• _TASK BRIEF_
Once the line containing "inductive Out where" has been written out, stop; until then, restate each line of the entries below word for word from the first.

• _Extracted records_
-- ==== Sys2Proof/Machine/State.lean ====
section
/-!
DEFINITION. The state of the device as plain data: the register file, the state the spec gives each block beside its
registers, the queue of waiting commands, and the record of what left the device. State.reset is the machine right after reset.
-/

namespace Sys2Proof.Machine

/-- Faults of the model. The spec gives every command an effect, so no meaning raises one; the one constructor stands for an
internal stop that no command reaches. Safe: a stop that is never taken hides nothing. -/
inductive Fault where
  /-- Raised by no meaning. Safe. -/
  | neverRaised
  deriving DecidableEq, Repr

/-- Refusals of the model. -/
inductive Refusal where
  /-- A command whose meaning has not been written, named by its mnemonic; raised by no arm of exec now. Safe: nothing can be
  proved of such a command. -/
  | notModelled (mnemonic : String)
  deriving DecidableEq, Repr

/-! ### What the device sends out -/

/-- Something that leaves the device. The list of them in the state is the model's own record of the outside (log entry 5). -/
inductive Out where
  | msix (vector : Nat)                              -- one MSI-X message (R412, R430)
  | hostWrite (addr : Nat) (data : List Byte) (ep : Bool)   -- a posted write to host memory (R286, R283)
  | hostRead (addr len be : Nat)                     -- a non-posted read of host memory; byte enables of its one dword, or 15 (R282, R424)
  | completion (ep : Bool) (data : List Byte)        -- a BAR0 or BAR2 read completion (R427, R428)
  | unsupported                                      -- Unsupported Request (R427)
  | uart (bytes : List Byte)                         -- a frame on MGT_TX (R342)
  | quoda (port : Nat) (bytes : List Byte)           -- a message on a Quoda port (R215)
  | callOut (port : Nat) (bytes : List Byte)         -- a call on a Quoda port (R215)
  | guards (port : Nat)                              -- the two GUARD blocks between the copies of a message (R222)
  | flash (code addr len : Nat)                      -- a command to the configuration flash: code, address, bytes (R397, Table 17-4)
  | trigOut (n : Nat) (level : Bool)                 -- TRIG_OUTn is driven to a level (R139, R140)
  | trigHiZ                                          -- TRIG_OUT0 and TRIG_OUT1 go to high impedance (R140)
  | panelFrame (vsc : Nat) (pixels : List (Nat × Nat × Nat))  -- a frame sent to the panel: VSC mark (0 none, 1 PSR active, 2 PSR
                                                     -- inactive) and R, G, B in scan order (R308, R312)
  deriving DecidableEq, Repr

/-! ### Timeline and scheduler -/

/-- An interval of device time in fabric cycles: start and, once it has ended, end. -/
structure Span where
  start : Nat
  stop : Option Nat
  deriving DecidableEq, Repr

/-- The timeline's own state beside the TIME registers (R32 to R43). -/
structure TimeSt where
  expected : Option Tick := none      -- next expected epoch tick, R36
  previous : Option Tick := none      -- the expected tick reached last
  seenNext : Bool := false            -- a pulse has been assigned to `expected` (R38)
  seenPrev : Bool := false            -- a pulse has been assigned to `previous`
  judged : Bool := true               -- the missing test of `previous` has been made (R39)
  armed : Option (Nat × Tick) := none -- an armed epoch load: EPOCH_NUM and tick (R37)
  realign : Option (Int × Nat) := none -- a REALIGN jump owed: d, and the cycle of its pulse (R38)
  holdover : List Span := []          -- HOLDOVER intervals, newest first (R42, R43)
  phaseHit : List Span := []          -- PHASE_HIT intervals and jumps, newest first (R42)
  holdWaits : Bool := false           -- LOCKED reached, HOLDOVER ends at the next pulse (R43)
  phaseWaits : Bool := false          -- residual settled, PHASE_HIT ends at the next on-time pulse (R42)
  spllLostAt : Option Nat := none     -- cycle at which the sampling PLL lost lock (R41)
  crystalOk : Bool := true            -- the crystal gives edges
  refOk : Bool := true                -- REFCLK gives edges within tolerance
  refFreq : Bool := false             -- it failed by frequency, not by its edges
  loaded : Bool := false              -- an epoch load has applied since reset (EPOCH_ALIGNED)
  jumpLog : List (Nat × Int) := []    -- jumps of the count: cycle and size in ticks, newest first (R172, R191)
  deriving DecidableEq, Repr

/-- A dispatched occurrence of a scheduler entry that has not finished starting (R47). -/
structure Occ where
  entry : Nat
  action : Nat
  arg : Nat
  at_ : Tick          -- tick of dispatch
  from_ : Nat         -- cycle of dispatch, from which the start window runs (log entry 83)
  window : Nat
  lateBy : Nat
  groups : Nat        -- groups of a SHUFFLE or BIST_SLICE mask that have not started (R47)
  missed : Bool       -- a group has missed the window
  started : Bool := false -- it has started and waits for admission (R47, Table 02-4)
  deriving DecidableEq, Repr

/-- A SCHEDULE entry of the configuration image (R403). -/
structure SchedImage where
  entry : Nat
  action : Nat
  runLate : Bool
  relative : Bool
  tick : Nat
  arg : Nat
  lateMax : Nat
  window : Nat
  period : Nat
  deriving DecidableEq, Repr

/-- Scheduler state beside the SCHED registers. -/
structure SchedSt where
  due : Tbl Nat := []             -- tick of the next occurrence of a committed entry (R49)
  late : Tbl Nat := []            -- lateness already judged against an entry, when it is not 0 (R45, R50, R52)
  waiting : List Occ := []        -- dispatched occurrences, in dispatch order
  cancel : Tbl Bool := []         -- entries cancelled while an occurrence waits (R51)
  lastDispatch : Option Nat := none -- cycle of the last dispatch (R46)
  image : List SchedImage := []   -- SCHEDULE entries of the image (R403)
  deriving DecidableEq, Repr

/-! ### Event log, management, trust -/

/-- An event log entry (R351); `chain` is bytes 0 to 7 of H(SEQ), empty until the entry is committed. -/
structure LogEntry where
  seq : Nat
  typ : Nat
  source : Nat
  tick : Tick
  flags : Nat
  data : List Byte
  chain : List Byte
  stagedAt : Nat      -- cycle at which it was staged (R353)
  deriving DecidableEq, Repr

/-- A seal record (R352). -/
structure SealRec where
  number : Nat
  lastSeq : Nat
  hash : List Byte
  sig : List Byte
  deriving DecidableEq, Repr

/-- A slot control record (R398). -/
structure CtlRec where
  wseq : Nat
  stateA : Nat
  stateB : Nat
  seenA : Bool
  seenB : Bool
  wdog : Nat
  deriving DecidableEq, Repr
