-- ==== Sys2Proof/Machine/Memory.lean ====
section
/-!
DEFINITION. The memory system: geometry, address map, reads, writes and poison, reservations and the admission test, refresh,
ranks and their migration (R245 to R273). What a lost channel does to plans and queues is in Machine/Loss.lean.
-/

namespace Sys2Proof.Machine

/-! ### Geometry (R245 to R250) -/

/-- Ranks per channel other than the spare. -/
def State.liveRanks (s : State) : Nat := s.fld MEM.CFG.RANKS - s.fld MEM.CFG.SPARE

/-- The spare's rank number (R245). -/
def State.spareRank (s : State) : Nat := s.fld MEM.CFG.RANKS - 1

/-- Gigabits of a DRAM device, MEM.CFG.DENSITY. -/
def State.densityGb (s : State) : Nat := if s.fld MEM.CFG.DENSITY = 0 then 16 else if s.fld MEM.CFG.DENSITY = 1 then 24 else 32

/-- Bank groups and banks per group of every supported DDR5 device (log entry 21). -/
def bankGroups : Nat := 8
def banksPerGroup : Nat := 4

/-- Bits a device drives: x4 or x8. -/
def State.deviceWidth (s : State) : Nat := if s.bit MEM.CFG.WIDTH then 8 else 4

/-- Rows of a bank: the device's bits over 32 banks of 2048 columns of its width (R250, log entry 21). -/
def State.rowsPerBank (s : State) : Nat := s.densityGb * 2 ^ 30 / (bankGroups * banksPerGroup * 2048 * s.deviceWidth)

/-- Bytes of a rank: two subchannels of 8 KiB rows. -/
def State.rankBytes (s : State) : Nat := 2 * 8192 * bankGroups * banksPerGroup * s.rowsPerBank

/-- Used capacity of a channel in granules, limited to 64 GiB (R247). -/
def State.capacity (s : State) : Nat := min (64 * 2 ^ 30) (s.liveRanks * s.rankBytes) / 4096

/-- PEAK in MB/s, Table 10-1. -/
def State.peak (s : State) : Nat := if s.fld MEM.CFG.CONFIG = 0 then 64000 else 51200

/-- CEIL (R256): floor to 250 MB/s of PEAK × 0.919125 × η - MIG. -/
def State.ceiling (s : State) : Nat :=
  let eta := if s.fld MEM.CFG.RANKS ≤ 2 then 816 else 800
  (s.peak * 919125 * eta - s.fld MEM.CEIL.MIG * 10 ^ 9) / (250 * 10 ^ 9) * 250

/-- DRAM channel `c` is in service. -/
def State.inService (s : State) (c : Nat) : Bool := bitOf (s.fld MEM.STATUS.IN_SERVICE) c

/-- The in-service channels, ascending. -/
def State.channels (s : State) : List Nat := (List.range 12).filter s.inService

/-- Channels that carry mapped or re-homed granules (R255). -/
def State.carriers (s : State) : Nat := s.channels.length

/-! ### Address map (R249, R251) -/

/-- The channel and byte address within it of a device address; none when unmapped. -/
def State.phys (s : State) (a : Nat) : Option (Nat × Nat) :=
  let n0 := s.mem.ways.length
  let mapg := s.fld MEM.MAPG.MAPG
  let g := a / 4096
  if n0 * mapg ≤ g then none
  else
    let w := g % n0
    let cg := g / n0
    let ch := s.mem.ways.getD w 0
    if s.inService ch then some (ch, cg * 4096 + a % 4096)
    else if s.bit MEM.STATUS.REHOMED && s.fld MEM.STATUS.REHOMED_WAY == w then
      let ch' := (s.mem.ways.eraseIdx w).getD (cg % (n0 - 1)) 0
      if s.inService ch' then some (ch', (mapg + cg / (n0 - 1)) * 4096 + a % 4096) else none
    else none

/-- Every granule from `a` for `len` bytes is mapped. -/
def State.mappedRange (s : State) (a len : Nat) : Bool :=
  (List.range ((a + len + 4095) / 4096 - a / 4096)).all fun i => (s.phys ((a / 4096 + i) * 4096)).isSome

/-- Where a burst lies in its channel (R250). -/
structure Loc where
  sub : Nat
  col : Nat
  rank : Nat
  bg : Nat
  bank : Nat
  row : Nat
  deriving DecidableEq, Repr

/-- The place of a byte address within a channel (R250). -/
def State.locate (s : State) (a : Nat) : Loc :=
  let b := a / 64
  let u := b / 2
  let col := u % 128 * 16
  let u := u / 128
  let bgi := u % bankGroups
  let u := u / bankGroups
  let bank := u % banksPerGroup
  let u := u / banksPerGroup
  let row := u / s.liveRanks
  { sub := b % 2, col := col, rank := u % s.liveRanks, bg := Nat.xor bgi (row % bankGroups), bank := bank, row := row }

/-- Key of rank `r` of channel `c`. -/
def rankKey (c r : Nat) : Nat := 4 * c + r

/-- The bank of a place, within its channel's subchannels and ranks. -/
def bankNo (l : Loc) (rank : Nat) : Nat := 128 * l.sub + 32 * rank + 4 * l.bg + l.bank

/-- A migration has moved rows of the channel that it has not given back: it runs, is paused, or has stopped midway (R269, R270). -/
def State.migrated (s : State) (c : Nat) : Bool :=
  s.fld (MEM.CH_STATE.MIG_STATE c) == 1 || s.fld (MEM.CH_STATE.MIG_STATE c) == 2 || Tbl.get false s.mem.stuck c

/-- The place of a row in the order of migration: rows ascending, bank groups and banks in turn within a row number (R269). -/
def migOrder (l : Loc) : Nat := l.row * (bankGroups * banksPerGroup) + 4 * l.bg + l.bank

/-- The physical rank that rank number `r` of the map names: the spare once it has replaced it (R250). -/
def State.physRank (s : State) (c r : Nat) : Nat :=
  match Tbl.get 0 s.mem.repl (rankKey c r) with
  | 0 => r
  | n + 1 => n

/-- The physical rank that serves a place: the target for a row already copied (R250, R270). -/
def State.rankAt (s : State) (c : Nat) (l : Loc) : Nat :=
  let p := s.physRank c l.rank
  if s.migrated c && s.fld (MEM.CH_STATE.MIG_FROM c) == p && decide (migOrder l < s.fld (MEM.CH_MIG_POS.POS c)) then
    s.fld (MEM.CH_STATE.MIG_TO c)
  else p

/-! ### Poison and bytes (R264) -/

/-- Key of burst `b` of channel `c`. -/
def burstKey (c b : Nat) : Nat := 2 ^ 34 * c + b

/-- The burst of channel `c` that holds byte `a` is poisoned; LOAD poisons the re-home reserve (R251). -/
def State.poisoned (s : State) (c a : Nat) : Bool :=
  let reserve := decide (s.fld MEM.MAPG.MAPG ≤ a / 4096) && decide (a / 4096 < s.mem.capg)
  xor (Tbl.get false s.mem.poison (burstKey c (a / 64))) reserve

/-- The poison state of a burst set. -/
def State.setPoison (s : State) (c a : Nat) (p : Bool) : State :=
  if s.poisoned c a = p then s
  else
    let k := burstKey c (a / 64)
    { s with mem := { s.mem with poison := Tbl.set false s.mem.poison k (!Tbl.get false s.mem.poison k) } }

/-- The granule of channel `c` at byte `a` takes the poison pattern in all 64 bursts (R265). -/
def State.poisonGranule (s : State) (c a : Nat) : State :=
  (List.range 64).foldl (fun s i => s.setPoison c (a / 4096 * 4096 + 64 * i) true) s

/-- One byte of channel `c`. -/
def State.dramByte (s : State) (c a : Nat) : Byte := Tbl.get 0 s.mem.bytes (2 ^ 40 * c + a)

/-- One byte of channel `c` written. -/
def State.setDramByte (s : State) (c a : Nat) (b : Byte) : State :=
  { s with mem := { s.mem with bytes := Tbl.set 0 s.mem.bytes (2 ^ 40 * c + a) b } }

/-! ### Requesters and classes (R252, R255) -/

/-- Requesters of the memory system. -/
def reqBar2 : Nat := 0
def reqMgt : Nat := 2
def reqPoison : Nat := 3
def reqDisplay : Nat := 5
def reqComposer : Nat := 6
def reqMigrate (c : Nat) : Nat := 16 + c
def reqLane (l : Nat) : Nat := 256 + l
def reqRecord (k : Nat) : Nat := 512 + k
def reqAcc (k : Nat) : Nat := 520 + k
def reqQueue (q : Nat) : Nat := 1024 + q

/-- Bytes of a row of migration: 8 KiB in each subchannel. -/
def migRowBytes : Nat := 16384

/-- The next row of migration of channel `c` lies within the grant (R269). -/
def State.migWithin (s : State) (c : Nat) : Bool :=
  decide (1000 * migRowBytes ≤ s.fld MEM.CEIL.MIG * (s.now - Tbl.get 0 s.mem.rowAt c))

/-- Service class of a requester (Table 10-3). -/
def State.classOf (s : State) (req : Nat) : Nat :=
  if req = reqBar2 ∨ req = reqMgt then 2
  else if 16 ≤ req ∧ req < 28 then (if s.migWithin (req - 16) then 1 else 2)
  else if req = reqComposer then 1
  else if 1024 ≤ req then (if s.fld (RDO.Q_STATE.GUAR_STATE (req - 1024)) = 1 then 1 else 2)
  else 0

/-- BAR2 and management requests carry the close hint (Table 10-3). -/
def closeHint (req : Nat) : Bool := req == reqBar2 || req == reqMgt

/-- The unmapped-access notice (R249): K is 0 BAR2, 1 readout, 2 management, 3 lane; of the display and the composer, for which the spec
names no code, a free value (log entry 2). -/
def State.unmappedAccess (s : State) (req a : Nat) : State :=
  if req = reqBar2 then s.raise 4 0 0 0 (a / 256)
  else if 1024 ≤ req then s.raise 4 1 0 0 (a / 256)
  else if req = reqMgt then s.raise 4 2 0 0 (a / 256)
  else if req = reqDisplay ∨ req = reqComposer then
    let (k, s) := s.free
    s.raise 4 (k % 256) 0 0 (a / 256)
  else s.raise 4 3 0 0 (a / 256)

/-- The byte at a device address: 0 where unmapped. -/
def State.peek (s : State) (a : Nat) : Byte :=
  match s.phys a with
  | some (c, b) => s.dramByte c b
  | none => 0

/-- `len` bytes from a device address. -/
def State.peekN (s : State) (a len : Nat) : List Byte := (List.range len).map fun i => s.peek (a + i)

/-- Some byte of a range is unmapped or in a poisoned burst: the read is marked poisoned (R249, R265). -/
def State.rangePoisoned (s : State) (a len : Nat) : Bool :=
  (List.range len).any fun i => match s.phys (a + i) with
    | some (c, b) => s.poisoned c b
    | none => true

/-- One device byte written; an unmapped write is discarded (R249). -/
def State.poke (s : State) (a : Nat) (b : Byte) : State :=
  match s.phys a with
  | some (c, p) => s.setDramByte c p b
  | none => s

/-- Bytes written from a device address upward. -/
def State.pokeN : State → Nat → List Byte → State
  | s, _, [] => s
  | s, a, b :: t => (s.poke a b).pokeN (a + 1) t

/-- The bursts that a write covers whole lose their poison; one written in part keeps it (R264). -/
def State.unpoison (s : State) (a len : Nat) : State :=
  let first := (a + 63) / 64
  (List.range ((a + len) / 64 - first)).foldl (fun s i => match s.phys (64 * (first + i)) with
    | some (c, b) => s.setPoison c b false
    | none => s) s

/-- Device ranges of the composed surfaces and the overlay buffers (R311). -/
def State.shownRanges (s : State) : List (Nat × Nat) :=
  let h := s.fld ACC.COMP_SURF.HEIGHT
  let luma := s.fld ACC.COMP_PITCH.LPITCH * h
  let chroma := s.fld ACC.COMP_PITCH.CPITCH * (if s.fld ACC.COMP_CFG.CHROMA = 0 then (h + 1) / 2 else h)
  let ovl := s.fld DSP.OVL_PITCH.PITCH * s.fld DSP.V_ACT_FP.ACTIVE
  [(4096 * s.fld (ACC.COMP_BASE.BASE 0), luma), (4096 * s.fld (ACC.COMP_BASE.BASE 1), chroma),
    (4096 * s.fld (ACC.COMP_BASE.BASE 2), luma), (4096 * s.fld (ACC.COMP_BASE.BASE 3), chroma),
    (4096 * s.fld (DSP.OVL_BASE.BASE 0), ovl), (4096 * s.fld (DSP.OVL_BASE.BASE 1), ovl)]

/-- A write of `len` bytes at `a` may change the picture (R311). -/
def State.touchPicture (s : State) (a len : Nat) : State :=
  if s.shownRanges.any (fun r => decide (a < r.1 + r.2) && decide (r.1 < a + len)) then
    { s with dsp := { s.dsp with dirty := true } }
  else s

/-! ### Reservations and admission (R255 to R257) -/

/-- Sum of a list of fractions. -/
def fracSum (r : Resv) : Nat × Nat := r.foldl (fun x y => (x.1 * y.2 + y.1 * x.2, x.2 * y.2)) (0, 1)

/-- The share of a reservation on each of `n` channels, rounded up to 1 MB/s (R255). -/
def shareOf (n : Nat) (r : Resv) : Nat :=
  let x := fracSum r
  if n = 0 ∨ x.1 = 0 then 0 else (x.1 + x.2 * n - 1) / (x.2 * n)

/-- Total of the shares of a table of reservations. -/
def totalShare (n : Nat) (t : Tbl Resv) : Nat := t.foldl (fun a e => a + shareOf n e.2) 0

/-- The share of the reservation at a key. -/
def State.shareAt (s : State) (k : Nat) : Nat := shareOf s.carriers (Tbl.get [] s.mem.resv k)

/-- The reservation registers follow the reservations held (R273). -/
def State.showResv (s : State) : State :=
  let n := s.carriers
  let s1 := (s.setF MEM.FIXED_RESV.DISPLAY (s.shareAt 32)).setF MEM.FIXED_RESV.COMPOSER (s.shareAt 33)
  let s1 := s1.setF MEM.RDO_RESV.SHARE (totalShare n (s.mem.resv.filter fun e => 64 ≤ e.1))
  let s1 := (List.range 8).foldl (fun x k =>
    x.setF (MEM.SLOT_RESV.SHARE k) (s.shareAt (4 * k) + s.shareAt (4 * k + 1) + s.shareAt (4 * k + 2))) s1
  let total := totalShare n s.mem.resv
  (List.range 12).foldl (fun x c => x.setF (MEM.CH_RESV.SHARE c) (if s.inService c then total else 0)) s1

/-- Reservations put in place. -/
def State.setResv (s : State) (t : Tbl Resv) : State := State.showResv { s with mem := { s.mem with resv := t } }

/-- What an admission reports: KIND, ID, RESULT, WORST, DEMAND, EXCESS and each channel's demand (R257). -/
def State.reportAdmit (s : State) (kind id result demand excess : Nat) : State :=
  let s := ((s.setF MEM.ADMIT.KIND kind).setF MEM.ADMIT.ID id).setF MEM.ADMIT.RESULT result
  let s := s.setF MEM.ADMIT.WORST (s.channels.headD 0)
  let s := (s.setF MEM.ADMIT_DEMAND.DEMAND demand).setF MEM.ADMIT_EXCESS.EXCESS excess
  (List.range 12).foldl (fun x c => x.setF (MEM.CH_ACCT.DEMAND c) (if s.inService c then demand else 0)) s

/-- The admission-refused notice (source 2). -/
def State.admissionRefused (s : State) (kind id excess : Nat) : State := s.raise 2 kind (id % 256) 0 excess

/-- The table with a list of reservations put at their keys. -/
def putResv (t : Tbl Resv) (l : List (Nat × Resv)) : Tbl Resv := l.foldl (fun t e => Tbl.set [] t e.1 e.2) t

• _THE ANSWER_
-- ==== Sys2Proof/Machine/State.lean ====
section
/-!
DEFINITION. The state of the device as plain data: the register file, the state the spec gives each block beside its
registers, the queue of waiting commands, and the record of what left the device. State.reset is the machine right after reset.
-/

namespace Sys2Proof.Machine

/-- Faults of the model. The spec gives every command an effect, so no meaning raises one; the one constructor stands for an
internal stop that no command reaches. Safe: a stop that is never taken hides nothing. -/
inductive Fault where
  /-- Raised by no meaning. Safe. -/
  | neverRaised
  deriving DecidableEq, Repr

/-- Refusals of the model. -/
inductive Refusal where
  /-- A command whose meaning has not been written, named by its mnemonic; raised by no arm of exec now. Safe: nothing can be
  proved of such a command. -/
  | notModelled (mnemonic : String)
  deriving DecidableEq, Repr

/-! ### What the device sends out -/

/-- Something that leaves the device. The list of them in the state is the model's own record of the outside (log entry 5). -/
inductive Out where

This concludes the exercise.